Researchers are evaluating the pharmacokinetics and pharmacodynamics (PK/PD) of nemolizumab in adults aged 18 years and older who have chronic pruritus of unknown origin (CPUO). This Phase 2 study aims to understand how nemolizumab is absorbed, distributed, and eliminated in the body while assessing its effect on itch severity over a 16-week treatment period. Participants must have had chronic itching affecting multiple body areas for at least six months without a clear cause and have a history of inadequate itch control with previous treatments. Participants will be randomized in a 4:1 ratio to receive either nemolizumab or a placebo. Dosing is adjusted based on body weight, with those under 90 kilograms receiving 30 mg and those 90 kilograms or above receiving 60 mg via subcutaneous injection. The study includes a 2 to 4-week screening period, followed by 16 weeks of treatment, and then an 8-week follow-up period after the last injection. Overall, participation lasts up to 28 weeks. Participants will undergo various assessments including pruritus severity ratings using the Peak Pruritus Numeric Rating Scale (PP NRS), as well as pharmacokinetic and pharmacodynamic evaluations throughout the study. Safety monitoring and follow-up will continue for 8 weeks post-treatment. Researchers will collect data on drug absorption, distribution, elimination, and its impact on itch symptoms to build a population PK/PD model during the 16-week treatment.

Researchers are evaluating the effectiveness and safety of ruxolitinib cream in people with hidradenitis suppurativa (HS), a chronic skin condition. This Phase 3 study compares ruxolitinib cream to a vehicle cream, aiming to see if the treatment helps clear HS symptoms better than a non-active cream. The study focuses on participants with mild to moderate HS who have had the condition for at least six months. Participants will apply either ruxolitinib cream or a matching vehicle cream as a thin layer twice daily to the affected areas. The study is double-blind and randomized, meaning neither the participants nor the researchers know who receives the active or vehicle cream during the treatment period. Participants must avoid using antibiotics or topical antiseptics on HS areas during the study and extension periods. Throughout the study, participants will be monitored to evaluate the proportion achieving a clinical response, specifically a 75% improvement in HS symptoms by week 16. Safety and treatment effects will be assessed through regular visits, and participants will be observed for any side effects or changes in their condition. The study's total duration includes the treatment and extension phases, with careful adherence to treatment application and restrictions to ensure accurate results.

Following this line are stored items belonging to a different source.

/-! ### Whole transmissions -/

/-- With every answer ok and nothing presented, a validated frame's transmission runs through its 4L + 8 half-intervals to Done,
RESULT OK, CARRIER off, the frame discarded, having made exactly the calls of the schedule (spec/41_transmitter.md R80, R91, R93,
spec/10_state.md R18; log entry 16). -/
def Obligations.AllOkTransmissionCompletes : Prop :=
  ∀ (s : State) (f : List Sys2Proof.Symbol) (op : Op) (rest : List Answer),
    s.tx = .run 0 → s.framebuf = some f → hasOther f = false → s.inbox = [] → s.requester = some op →
    s.answers = List.replicate (4 * f.length + 8) .ok ++ rest →
    Host.Core.run core (4 * f.length + 8) s =
      .next { s with
        framebuf := none
        tx := .done
        result := .ok
        carrier := .off
        requester := none
        trace := s.trace ++ (schedule f).flatMap emittedCalls
        replies := s.replies ++ [⟨op, .ok, none⟩]
        answers := rest
        draws := s.draws + (4 * f.length + 8) }

/-- When call K is the first to answer fail, the first K half-intervals are emitted whole, the failed call is the last, and the
request ends Aborted with HardwareFailure, the frame discarded (spec/41_transmitter.md R86, spec/60_exceptions.md R118,
spec/10_state.md R18; log entry 16); CARRIER is the draw (log entry 5). -/
def Obligations.FirstFailureEndsTransmission : Prop :=
  ∀ (s : State) (f : List Sys2Proof.Symbol) (op : Op) (k : Nat) (h : Half) (rest : List Answer),
    s.tx = .run 0 → s.framebuf = some f → hasOther f = false → s.inbox = [] → s.requester = some op →
    (schedule f)[k]? = some h → s.answers = List.replicate k .ok ++ .fail :: rest →
    Host.Core.run core (k + 1) s =
      .next { s with
        framebuf := none
        tx := .aborted
        result := .hardwareFailure
        carrier := Config.freeLevel (s.draws + k)
        requester := none
        trace := s.trace ++ emittedTrace f k ++ [.setCarrier h.level .fail]
        replies := s.replies ++ [⟨op, .hardwareFailure, none⟩]
        answers := rest
        draws := s.draws + (k + 1) }

/-- Whatever the platform answers, a transmission with nothing presented ends in Done or Aborted after at most its remaining
half-intervals (spec/41_transmitter.md R92). -/
def Obligations.TransmissionEnds : Prop :=
  ∀ (s : State) (f : List Sys2Proof.Symbol) (k : Nat), positionGood s → s.tx = .run k → s.framebuf = some f → s.inbox = [] →
    ∃ n t, n ≤ 4 * f.length + 8 - k ∧ Host.Core.run core n s = .next t ∧ (t.tx = .done ∨ t.tx = .aborted)
end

Warts are common, non-cancerous skin growths caused by the human papillomavirus (HPV), often difficult to treat, especially in children. This research evaluates tirbanibulin ointment as a potential new treatment for pediatric hand warts. The study focuses on children and teens aged 8 to 18 and aims to assess the ointment's safety and effectiveness in this group. Participants will apply tirbanibulin ointment 1% topically to their hand warts. The study is open-label and single-arm, meaning all participants receive the same treatment without a comparison group. Treatment cycles will be completed, and the ointment's effects will be observed. Throughout the study, participants will be monitored for wart resolution two months after completing four or fewer treatment cycles. Researchers will assess treatment safety, monitor adherence, and evaluate the number and size of warts. The total study period includes initial treatment and follow-up to measure outcomes and safety in pediatric patients.